How To Use The Profile Composition Analysis
The grouped bar chart shows the percentage of your area's population in each profile (blue bars) alongside the national average (grey bars). Profiles are sorted by the size of the difference.
What to look for:
-
Over-represented profiles (blue bar taller than grey): these define what makes your area distinctive. An area with 25% degree-qualified professionals versus 12.5% nationally has a markedly different service and housing profile.
-
Under-represented profiles (blue bar shorter than grey): these indicate gaps relative to the national mix. An area with few retirees may have less demand for aged care services.
-
Concentration vs diversity: areas where one or two profiles dominate have more predictable characteristics; areas with an even spread require broader planning approaches.
Variables Used
The 9 variables that define profiles are: age (5 life-stage groups), sex, marital status (partnered/single), relationship in household (4 roles), personal income (5 brackets), highest education (5 levels), occupation (5 groups), industry (5 sectors), and labour force status (4 categories). Geographic variables are deliberately excluded so that profiles describe who people are, not where they live.
Methodological Notes
Profile assignments are deterministic: each person is assigned to their nearest cluster centroid in MCA space. The distance to that centroid is also recorded, providing a measure of how typical each person is of their assigned profile. People near cluster boundaries could plausibly belong to adjacent profiles.

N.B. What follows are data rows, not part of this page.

-- ==== Sys2Proof/Machine/Dispatch.lean ====
section
/-!
DEFINITION. What each command does: one arm per row of the table, in the table's families.
-/
namespace Sys2Proof.Machine
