/-- R415 to R417, R430: the site ring and the LIMITS notices. A frame from this module's own position is removed, one addressed to it is
received, every other one passed on. RING_ASSIGN gives a member the value + 1 on PEER_DN's side and the value − 1 on PEER_UP's, within 1 to 31 and
not taken, and goes on with it; the head ends its own run with it; a notice that has not come round within 10 ms leaves on PEER_UP with 32; a module
still unassigned 2 s after START_DONE reports RING_NO_HEAD. LIMITS leaves on every enabled port with the counter of the port, every HOST.LIMIT_PERIOD,
and every 100 ms while it holds zeros. -/
def Obligations.SiteRingAndLimits : Prop :=
  (∀ dt link msg s, portPowered s .P = true →
    Answers (exec (.siteRingFrame dt link msg) s) fun t =>
      let assign := bits (num msg 0 1) 3 0 = 2 ∧ (messageOp msg = 0x3020 ∨ messageOp msg = 0xF010)
      let u := withHub (advance dt s) fun h => { h with heard := mput h.heard (num msg 12 1) (s.phys + dt) }
      (¬ assign → s.hub.position ≠ 0xFF → num msg 12 1 = s.hub.position → t = u) ∧
      (¬ assign → s.hub.position ≠ 0xFF → num msg 12 1 ≠ s.hub.position → num msg 11 1 = s.hub.position →
        t = receiveMessage .P 0 msg u) ∧
      (¬ assign → s.hub.position ≠ 0xFF → num msg 12 1 ≠ s.hub.position → num msg 11 1 ≠ s.hub.position →
        t.hub.site = s.hub.site ++ [.msg (otherLink link) msg]) ∧
      (¬ assign → s.hub.position = 0xFF → t.hub.site = s.hub.site ++ [.msg (otherLink link) msg])) ∧
  (∀ dt link v side run src s, portPowered s .P = true → s.pod.peerHead = false → ¬ (s.hub.assigned = true ∧ s.hub.run = run) →
    Answers (exec (.ringAssignReceive dt link v side run src) s) fun t =>
      (side = 0 → v ≤ 30 → t.hub.position = v + 1 ∧ t.hub.run = run ∧ t.hub.assigned = true ∧
        t.hub.site = s.hub.site ++ [.assign (otherLink link) (v + 1) side run]) ∧
      (side ≠ 0 → 2 ≤ v → v ≤ 32 → positionTaken (advance dt s) side (v - 1) = false → t.hub.position = v - 1 ∧ t.hub.run = run ∧ t.hub.assigned = true ∧
        t.hub.site = s.hub.site ++ [.assign (otherLink link) (v - 1) side run]) ∧
      (side = 0 ∧ 31 ≤ v ∨ side ≠ 0 ∧ v < 2 ∨ side ≠ 0 ∧ 32 < v ∨ side ≠ 0 ∧ positionTaken (advance dt s) side (v - 1) = true →
        t.hub.position = 0xFF ∧ t.hub.assigned = true ∧
        t.hub.site = s.hub.site ++ [.assign (otherLink link) v side run])) ∧
  (∀ dt link v side run src s, portPowered s .P = true →
    (s.pod.peerHead = false → s.hub.assigned = true → s.hub.run = run → s.hub.position ≠ 0xFF →
      exec (.ringAssignReceive dt link v side run src) s = .next (sendSite (.assign (otherLink link) v side run) (advance dt s))) ∧
    (s.pod.peerHead = true → exec (.ringAssignReceive dt link v side run src) s = .next (headMeets run (advance dt s)))) ∧
  (∀ dt s, s.pod.peerHead = true → s.hub.assigning = true → 10 * msNs ≤ s.phys + dt - s.hub.assignAt → s.hub.txns = [] →
    Answers (exec (.ringAssignTimeout dt) s) fun t =>
      t.hub.assigning = false ∧ t.hub.site = s.hub.site ++ [.assign .up 32 1 s.hub.run]) ∧
  (∀ dt s, portPowered s .P = true → s.pow.phase = .normal → s.hub.assigned = false → 2 * secNs ≤ s.phys + dt - s.pow.phaseAt →
    exec (.ringNoHead dt) s = .next (post .ringNoHead 0xFF 0 [] (advance dt s))) ∧
  (∀ dt s, podUp s = true → dueAfter (advance dt s) (p0 s pHostLimitPeriod * 10 * msNs) s.hub.limAt = true →
    exec (.limitsPeriodic dt) s = .next (sendLimits 0x00 1 (zeroFlags s) (withHub (advance dt s) fun h => { h with limAt := some (s.phys + dt) }))) ∧
  (∀ dt s, podUp s = true ∨ s.pow.phase = .powerDown → zeroFlags s ≠ 0 → dueAfter (advance dt s) (100 * msNs) s.hub.zeroAt = true →
    exec (.limitsZeroRepeat dt) s = .next (sendLimits 0x03 0 (zeroFlags s) (advance dt s))) ∧
  (∀ reason tc flags s p, noticeGoes s p = true → p ≠ .S → ∃ m,
    (limitsOn reason tc flags s p).hub.sent = s.hub.sent ++ [m] ∧ m.kind = 2 ∧ m.port = p ∧ m.tc = tc ∧ m.opcode = 0x7010 ∧
      m.status = 0 ∧ m.epoch = s.pow.epoch ∧ m.payload = limitsPayload s reason flags ∧
      m.tag = ((portOf s p).notices + 1) % 1024 ∧ (portOf (limitsOn reason tc flags s p) p).notices = m.tag ∧
      (portOf (limitsOn reason tc flags s p) p).lastLim = some (blockLimits s))

/-- R466 to R470: the discipline of the timebase. A first PTP offset that completes the run of sixteen steps the counter by it, counts the
step and locks; in lock a small offset only sets the addend through the servo, within LOG.SLEW_MAX. The head of the ring sends SYNC on both links under the
next number every LOG.SYNC_PERIOD; a delay request is answered with both stamps, and its answer ends the exchange it names. Losing the source, the ring's after LOG.SYNC_LOSS_N periods without SYNC, leaves holdover,
and a holdover longer than LOG.HOLDOVER_T is marked. -/
def Obligations.TimebaseIsDisciplined : Prop :=
  (∀ dt msg s, podUp s = true → portPowered s .E = true → p0 s pHostPtpEnable = 1 → msg.domain = p0 s pHostPtpDomain →
    p0 s pLogTimeSrc = 1 → s.tb.tai = false →
    s.tb.ptpGood = 15 → (msg.offset - s.tb.ptpRef).natAbs ≤ p0 s pLogLockThresh →
    Answers (exec (.ptpMessageReceive dt msg) s) fun t =>
      t.tb.ns = (((advance dt s).tb.ns : Int) + msg.offset).toNat % 2 ^ 64 ∧ t.tb.tai = true ∧ t.tb.state = .locked ∧ t.tb.source = 1 ∧
        t.tb.steps = inc16 s.tb.steps ∧ t.tb.offset = msg.offset ∧ t.tb.master = msg.clockId ∧ t.tb.path = msg.path) ∧
  (∀ dt msg s, podUp s = true → portPowered s .E = true → p0 s pHostPtpEnable = 1 → msg.domain = p0 s pHostPtpDomain →
    p0 s pLogTimeSrc = 1 → s.tb.tai = true →
    s.tb.ptpGood = 16 → msg.offset.natAbs ≤ p0 s pLogLockThresh → msg.offset.natAbs ≤ p0 s pLogStepThresh * 1000 →
    Answers (exec (.ptpMessageReceive dt msg) s) fun t =>
      t.tb.ns = (advance dt s).tb.ns ∧ t.tb.state = .locked ∧ t.tb.source = 1 ∧ t.tb.steps = s.tb.steps ∧ t.tb.offset = msg.offset ∧
        t.tb.rate = clampI (-((p0 s pLogSlewMax * 1000 : Nat) : Int)) (p0 s pLogSlewMax * 1000 : Nat) (Config.servoRate s.tb.integ msg.offset)) ∧
  (∀ dt s, onRing s = true → s.pod.peerHead = true → s.hub.position = 0 → s.tb.tai = true →
    dueAfter (advance dt s) (p0 s pLogSyncPeriod * msNs) s.tb.sendAt = true →
    Answers (exec (.syncSend dt) s) fun t =>
      let m : SyncMsg := { kind := 0, quality := quality (advance dt s), number := (s.tb.sendNum + 1) % 65536, origin := (advance dt s).tb.ns
                           correction := 0 }
      t.hub.site = s.hub.site ++ [.sync .dn m, .sync .up m] ∧ t.tb.sendNum = (s.tb.sendNum + 1) % 65536 ∧
        t.tb.sendAt = some (s.phys + dt)) ∧
  (∀ dt link m r s, podUp s = true → portPowered s .P = true → m.kind = 0 → s.tb.syncNum ≠ some m.number → s.hub.position = 0xFF →
    Answers (exec (.syncReceive dt link m r) s) fun t =>
      t.hub.site = s.hub.site ++ [.sync (otherLink link) { m with correction := m.correction + r + linkDelay s }] ∧
        t.tb.syncNum = some m.number) ∧
  (∀ dt link m r s, onRing s = true → m.kind = 1 →
    Answers (exec (.syncReceive dt link m r) s) fun t =>
      t.hub.site = s.hub.site ++ [.sync link { m with kind := 2, origin := (advance dt s).tb.ns, correction := ((advance dt s).tb.ns + r : Nat) }]) ∧
  (∀ dt link m r t1 s, podUp s = true → portPowered s .P = true → m.kind = 2 → s.tb.xchT1 = some t1 → m.number = s.tb.xchNum →
    Answers (exec (.syncReceive dt link m r) s) fun t =>
      t.tb.xchT1 = none ∧
        t.tb.delays = ((divRound (((advance dt s).tb.ns : Int) - t1 - (m.correction - m.origin)) 2).toNat :: s.tb.delays).take 16) ∧
  (∀ dt s, onRing s = true → dueAfter (advance dt s) (p0 s pLogRingDlyPeriod * secNs) s.tb.xchAt = true →
    Answers (exec (.ringDelayExchange dt) s) fun t =>
      t.tb.xchNum = (s.tb.xchNum + 1) % 65536 ∧ t.tb.xchT1 = some (advance dt s).tb.ns ∧ t.hub.site.length = s.hub.site.length + 1) ∧
  (∀ dt s, podUp s = true → s.tb.source ≠ 0 →
    s.tb.source ≠ 2 ∨ dueAfter (advance dt s) (p0 s pLogSyncLossN * p0 s pLogSyncPeriod * msNs) s.tb.syncAt = true →
    Answers (exec (.timeSourceLoss dt) s) fun t =>
      t.tb.source = 0 ∧ t.tb.state = (if s.tb.tai then .holdover else .free) ∧ t.tb.rate = s.tb.rate ∧
        t.tb.holdAt = (if s.tb.tai then some (s.tb.holdAt.getD (s.phys + dt)) else none)) ∧
  (∀ dt h s, s.tb.state = .holdover → s.tb.holdAt = some h → p0 s pLogHoldoverT * secNs ≤ s.phys + dt - h →
    Answers (exec (.holdoverExpiry dt) s) fun t => t.tb.state = .beyond)
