@[simp] theorem noteIf_only (qs : List Part) (s : State) (a0 a1 a2 t) (h : ∀ p ∈ ([.imp] : List Part), p ∈ qs) :
    Only qs s (noteIf a0 a1 a2 t) ↔ Only qs s t := by
  refine Only.iff (ps := [.imp]) ?_ h
  simp [noteIf]

@[simp] theorem watchEvents_only (qs : List Part) (s : State) (t) (h : ∀ p ∈ ([.imp] : List Part), p ∈ qs) :
    Only qs s (watchEvents t) ↔ Only qs s t := by
  refine Only.iff (ps := [.imp]) ?_ h
  simp [watchEvents]

@[simp] theorem notePars_only (qs : List Part) (s : State) (t) (h : ∀ p ∈ ([.imp] : List Part), p ∈ qs) :
    Only qs s (notePars t) ↔ Only qs s t := by
  refine Only.iff (ps := [.imp]) ?_ h
  simp [notePars]

@[simp] theorem retireStep_only (qs : List Part) (s : State) (t) (h : ∀ p ∈ ([.imp] : List Part), p ∈ qs) :
    Only qs s (retireStep t) ↔ Only qs s t := by
  refine Only.iff (ps := [.imp]) ?_ h
  unfold retireStep; repeat' split
  all_goals simp

@[simp] theorem stepTrigger_only (qs : List Part) (s : State) (t) (h : ∀ p ∈ ([.imp] : List Part), p ∈ qs) :
    Only qs s (stepTrigger t) ↔ Only qs s t := by
  refine Only.iff (ps := [.imp]) ?_ h
  unfold stepTrigger; (try dsimp only); repeat' split
  all_goals simp

@[simp] theorem confirmStep_only (qs : List Part) (s : State) (a0 t) (h : ∀ p ∈ ([.imp] : List Part), p ∈ qs) :
    Only qs s (confirmStep a0 t) ↔ Only qs s t := by
  refine Only.iff (ps := [.imp]) ?_ h
  unfold confirmStep; (try dsimp only); split <;> simp

@[simp] theorem settleAs_only (qs : List Part) (s : State) (a0 t a2) (h : ∀ p ∈ ([.chn, .imp] : List Part), p ∈ qs) :
    Only qs s (settleAs a0 t a2) ↔ Only qs s t := by
  refine Only.iff (ps := [.chn, .imp]) ?_ h
  unfold settleAs; split <;> simp

@[simp] theorem settleInstant_only (qs : List Part) (s : State) (a0 a1 t) (h : ∀ p ∈ ([.chn, .imp] : List Part), p ∈ qs) :
    Only qs s (settleInstant a0 a1 t) ↔ Only qs s t := by
  refine Only.iff (ps := [.chn, .imp]) ?_ h
  simp [settleInstant]

@[simp] theorem clearStale_only (qs : List Part) (s : State) (t) (h : ∀ p ∈ ([.est] : List Part), p ∈ qs) :
    Only qs s (clearStale t) ↔ Only qs s t := by
  refine Only.iff (ps := [.est]) ?_ h
  simp [clearStale]

@[simp] theorem queueStep_only (qs : List Part) (s : State) (a0 t) (h : ∀ p ∈ ([.est, .imp, .log] : List Part), p ∈ qs) :
    Only qs s (queueStep a0 t) ↔ Only qs s t := by
  refine Only.iff (ps := [.est, .imp, .log]) ?_ h
  unfold queueStep; split <;> simp

@[simp] theorem closeStep_only (qs : List Part) (s : State) (a0 t) (h : ∀ p ∈ ([.est, .imp, .log] : List Part), p ∈ qs) :
    Only qs s (closeStep a0 t) ↔ Only qs s t := by
  refine Only.iff (ps := [.est, .imp, .log]) ?_ h
  simp [closeStep]

@[simp] theorem fitCell_only (qs : List Part) (s : State) (a0 a1 a2 t) (h : ∀ p ∈ ([.free, .est] : List Part), p ∈ qs) :
    Only qs s (fitCell a0 a1 a2 t) ↔ Only qs s t := by
  refine Only.iff (ps := [.free, .est]) ?_ h
  unfold fitCell; split <;> simp

@[simp] theorem fitRecord_only (qs : List Part) (s : State) (a0 t) (h : ∀ p ∈ ([.free, .est] : List Part), p ∈ qs) :
    Only qs s (fitRecord a0 t) ↔ Only qs s t := by
  refine Only.iff (ps := [.free, .est]) ?_ h
  unfold fitRecord
  repeat' (first | split | refine Only.fold (fun _ _ => ?_) ?_ | simp)

@[simp] theorem proofFails_only (qs : List Part) (s : State) (a0 a1 t) (h : ∀ p ∈ ([.hub, .husk] : List Part), p ∈ qs) :
    Only qs s (proofFails a0 a1 t) ↔ Only qs s t := by
  refine Only.iff (ps := [.hub, .husk]) ?_ h
  simp [proofFails]

@[simp] theorem headMeets_only (qs : List Part) (s : State) (a0 t) (h : ∀ p ∈ ([.hub, .log] : List Part), p ∈ qs) :
    Only qs s (headMeets a0 t) ↔ Only qs s t := by
  refine Only.iff (ps := [.hub, .log]) ?_ h
  simp [headMeets]

@[simp] theorem itemCount_only (qs : List Part) (s : State) (a0 a1 a2 a3 t) (h : ∀ p ∈ ([.par] : List Part), p ∈ qs) :
    Only qs s (itemCount a0 a1 a2 a3 t).2 ↔ Only qs s t := by
  refine Only.iff (ps := [.par]) ?_ h
  simp [itemCount]

@[simp] theorem writeItem_only (qs : List Part) (s : State) (t a1 a2 a3) (h : ∀ p ∈ ([.par] : List Part), p ∈ qs) :
    Only qs s (writeItem t a1 a2 a3).1 ↔ Only qs s t := by
  refine Only.iff (ps := [.par]) ?_ h
  unfold writeItem; split <;> simp

@[simp] theorem gather_only (qs : List Part) (s : State) (t a1) (h : ∀ p ∈ ([.par] : List Part), p ∈ qs) :
    Only qs s (gather t a1).1 ↔ Only qs s t := by
  refine Only.iff (ps := [.par]) ?_ h
  simp [gather]

@[simp] theorem nextGen_only (qs : List Part) (s : State) (t) (h : ∀ p ∈ ([.par] : List Part), p ∈ qs) :
    Only qs s (nextGen t) ↔ Only qs s t := by
  refine Only.iff (ps := [.par]) ?_ h
  simp [nextGen]

@[simp] theorem setItems_only (qs : List Part) (s : State) (a0 t) (h : ∀ p ∈ ([.free, .pow, .par, .hub, .chn, .met, .husk, .seq, .lsw, .ctl, .pos, .thm, .log] : List Part), p ∈ qs) :
    Only qs s (setItems a0 t).1 ↔ Only qs s t := by
  refine Only.iff (ps := [.free, .pow, .par, .hub, .chn, .met, .husk, .seq, .lsw, .ctl, .pos, .thm, .log]) ?_ h
  simp [setItems]

@[simp] theorem noteXfer_only (qs : List Part) (s : State) (a0 t) (h : ∀ p ∈ ([.par] : List Part), p ∈ qs) :
    Only qs s (noteXfer a0 t) ↔ Only qs s t := by
  refine Only.iff (ps := [.par]) ?_ h
  simp [noteXfer]
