/-- A message handed to a powered port that is up and no SPI port is the next one sent. -/
theorem sendMsg_sent {m : OutMsg} {s : State} (powered : portPowered s m.port = true) (up : (portOf s m.port).failed = false)
    (noSpi : m.port ≠ .S) (origin : noOrigin s m.port = false) : (sendMsg m s).hub.sent = s.hub.sent ++ [m] := by
  unfold sendMsg
  rw [if_neg (by simp [powered, origin]), if_neg (by simp [up]), if_neg noSpi]
  split <;> rfl

@[simp] theorem withTrailer_eq (ses : Option Session) (m : OutMsg) : withTrailer ses m = { m with trailer := (withTrailer ses m).trailer } := by
  cases ses <;> rfl

/-- What `complete` hands to the transmitter, and where. -/
theorem complete_eq (t : Txn) (status : Nat) (payload : Bytes) (s : State) : ∃ u, u.hub.txns = (dropTxn (txnKey t) s.hub).txns ∧
    u.hub.sent = s.hub.sent ∧ u.hub.position = s.hub.position ∧ (portOf u t.port).failed = (portOf s t.port).failed ∧
    u.pow = s.pow ∧ u.par = s.par ∧ u.pod = s.pod ∧
    complete t status payload s = sendMsg (completionMsg s t.port t.tag t.opcode t.cls t.session t.seq status payload) u := by
  have either (m : OutMsg) (stored : Bool) (f : PortState → PortState) (hf : ∀ p, (f p).failed = p.failed) :
      ∃ u, u.hub.txns = (dropTxn (txnKey t) s.hub).txns ∧
        u.hub.sent = s.hub.sent ∧ u.hub.position = s.hub.position ∧ (portOf u t.port).failed = (portOf s t.port).failed ∧
        u.pow = s.pow ∧ u.par = s.par ∧ u.pod = s.pod ∧
        sendMsg m (if stored then modPort t.port f (withHub s (dropTxn (txnKey t))) else withHub s (dropTxn (txnKey t))) = sendMsg m u := by
    refine ⟨_, ?_, ?_, ?_, ?_, ?_, ?_, ?_, rfl⟩ <;> cases stored <;> try rfl
    rw [if_pos rfl, portOf_modPort, hf]; rfl
  exact either _ _ _ fun _ => rfl

/-- Statuses whose payload is not dropped (R425). -/
theorem payloadFor_of_kept {status : Nat} (h : status ≠ 0x10 ∧ status ≠ 0x12 ∧ status ≠ 0x40) (p : Bytes) : payloadFor status p = p :=
  if_neg (by tauto)

/-- A transaction completed on a ready port is replied to. -/
theorem CanReply.replied {t : Txn} {s u : State} (h : CanReply t s u) {status : Nat} (kept : status ≠ 0x10 ∧ status ≠ 0x12 ∧ status ≠ 0x40)
    (payload : Bytes) : Replied t status payload s (complete t status payload u) := by
  obtain ⟨powered, up, noSpi, origin, sent, epoch⟩ := h
  obtain ⟨v, txns, vsent, position, failed, pow, par, pod, e⟩ := complete_eq t status payload u
  have port : (completionMsg u t.port t.tag t.opcode t.cls t.session t.seq status payload).port = t.port := by
    rw [completionMsg, withTrailer_eq]
  rw [e]
  refine ⟨⟨completionMsg u t.port t.tag t.opcode t.cls t.session t.seq status payload, [], ?_, ?_⟩, ?_⟩
  · rw [sendMsg_sent, vsent, sent]
    · rw [port, portPowered_congr (by rw [pow]) par pod]; exact powered
    · rw [port, failed]; exact up
    · rw [port]; exact noSpi
    · rw [port, noOrigin, position]; exact origin
  · rw [completionMsg, withTrailer_eq]
    exact ⟨rfl, rfl, rfl, rfl, rfl, rfl, payloadFor_of_kept kept payload, epoch⟩
  · rw [findTxn_congr (sendMsg_txns _ v), findTxn_congr (t := v) (s := withHub u (dropTxn (txnKey t))) txns]
    exact findTxn_dropTxn _ u

/-- A command that completes at once changes nothing but the hub. -/
theorem complete_chn (t : Txn) (status : Nat) (payload : Bytes) (s : State) : (complete t status payload s).chn = s.chn :=
  Only.chn_eq (ps := [.hub]) (by simp)

/-! ### Items of the rings (R238, R439) -/

/-- A transaction being served, with its items and those still open. -/
def Txn.opened (t : Txn) (n : Nat) (named : List Nat) : Txn := { t with served := true, items := List.replicate n 0xFF, waiting := named }

theorem openItems_of_named (t : Txn) (n i : Nat) (is : List Nat) (s : State) :
    openItems { t with served := true } n (i :: is) s = modTxn (txnKey t) (fun _ => t.opened n (i :: is)) s := rfl

/-- A transaction in the table, changed, is found changed. -/
theorem findTxn_modTxn {key : Nat × Nat} {s : State} {t : Txn} (mem : ∃ x ∈ s.hub.txns, txnKey x = key) (ht : txnKey t = key) :
    findTxn (modTxn key (fun _ => t) s) key = some t := by
  obtain ⟨x, hx, hk⟩ := mem
  have found : findTxn (modTxn key (fun _ => t) s) key ≠ none := by
    intro none_
    refine List.find?_eq_none.mp none_ t (List.mem_map.mpr ⟨x, hx, if_pos ?_⟩) ?_
    · rw [← hk]; exact ⟨rfl, rfl⟩
    · rw [← ht]; simp [txnKey]
  obtain ⟨y, hy⟩ := Option.ne_none_iff_exists'.mp found
  obtain ⟨z, _, e⟩ := List.mem_map.mp (List.mem_of_find?_eq_some hy)
  have match_ := List.find?_some hy
  rw [hy]
  by_cases h : portCode z.port = key.1 ∧ z.tag = key.2
  · rw [if_pos h] at e; exact congrArg some e.symm
  · rw [if_neg h] at e; subst e; simp at match_; exact absurd match_ h

/-- The last open item's result completes its transaction. -/
theorem endItem_of_last {s : State} {t : Txn} {n i : Nat} (found : findTxn s (txnKey t) = some (t.opened n [i])) (c : Nat) :
    endItem (txnKey t) i c s = completeItems { t.opened n [i] with items := (List.replicate n 0xFF).set i c, waiting := [] } s := by
  rw [endItem, found]
  simp [Txn.opened]

/-- The statuses of the rings' items carry their result bytes. -/
theorem itemsStatus_kept {op : Nat} (h : op / 4096 = 4) (items : List Nat) :
    itemsStatus op items ≠ 0x10 ∧ itemsStatus op items ≠ 0x12 ∧ itemsStatus op items ≠ 0x40 := by
  have plain (c : Nat) : itemStatus op c ≠ 0x10 ∧ itemStatus op c ≠ 0x12 ∧ itemStatus op c ≠ 0x40 := by
    rw [itemStatus, if_neg (by omega), if_neg (by omega), plainStatusOf]; split_ifs <;> decide
  unfold itemsStatus
  split
  · exact plain _
  · decide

Records with high rates of non-response in the original Census data are still assigned a profile, but flagged with lower confidence. The model assigns them to the nearest demographic cluster based on the information that is available. This means profile composition in your reports always represents the full population -- no records are excluded.
This analysis uses real ABS Census data (adjusted to 2025-26) processed through statistical clustering. The profiles describe actual Australian population structure, not artefacts of the synthesis methodology.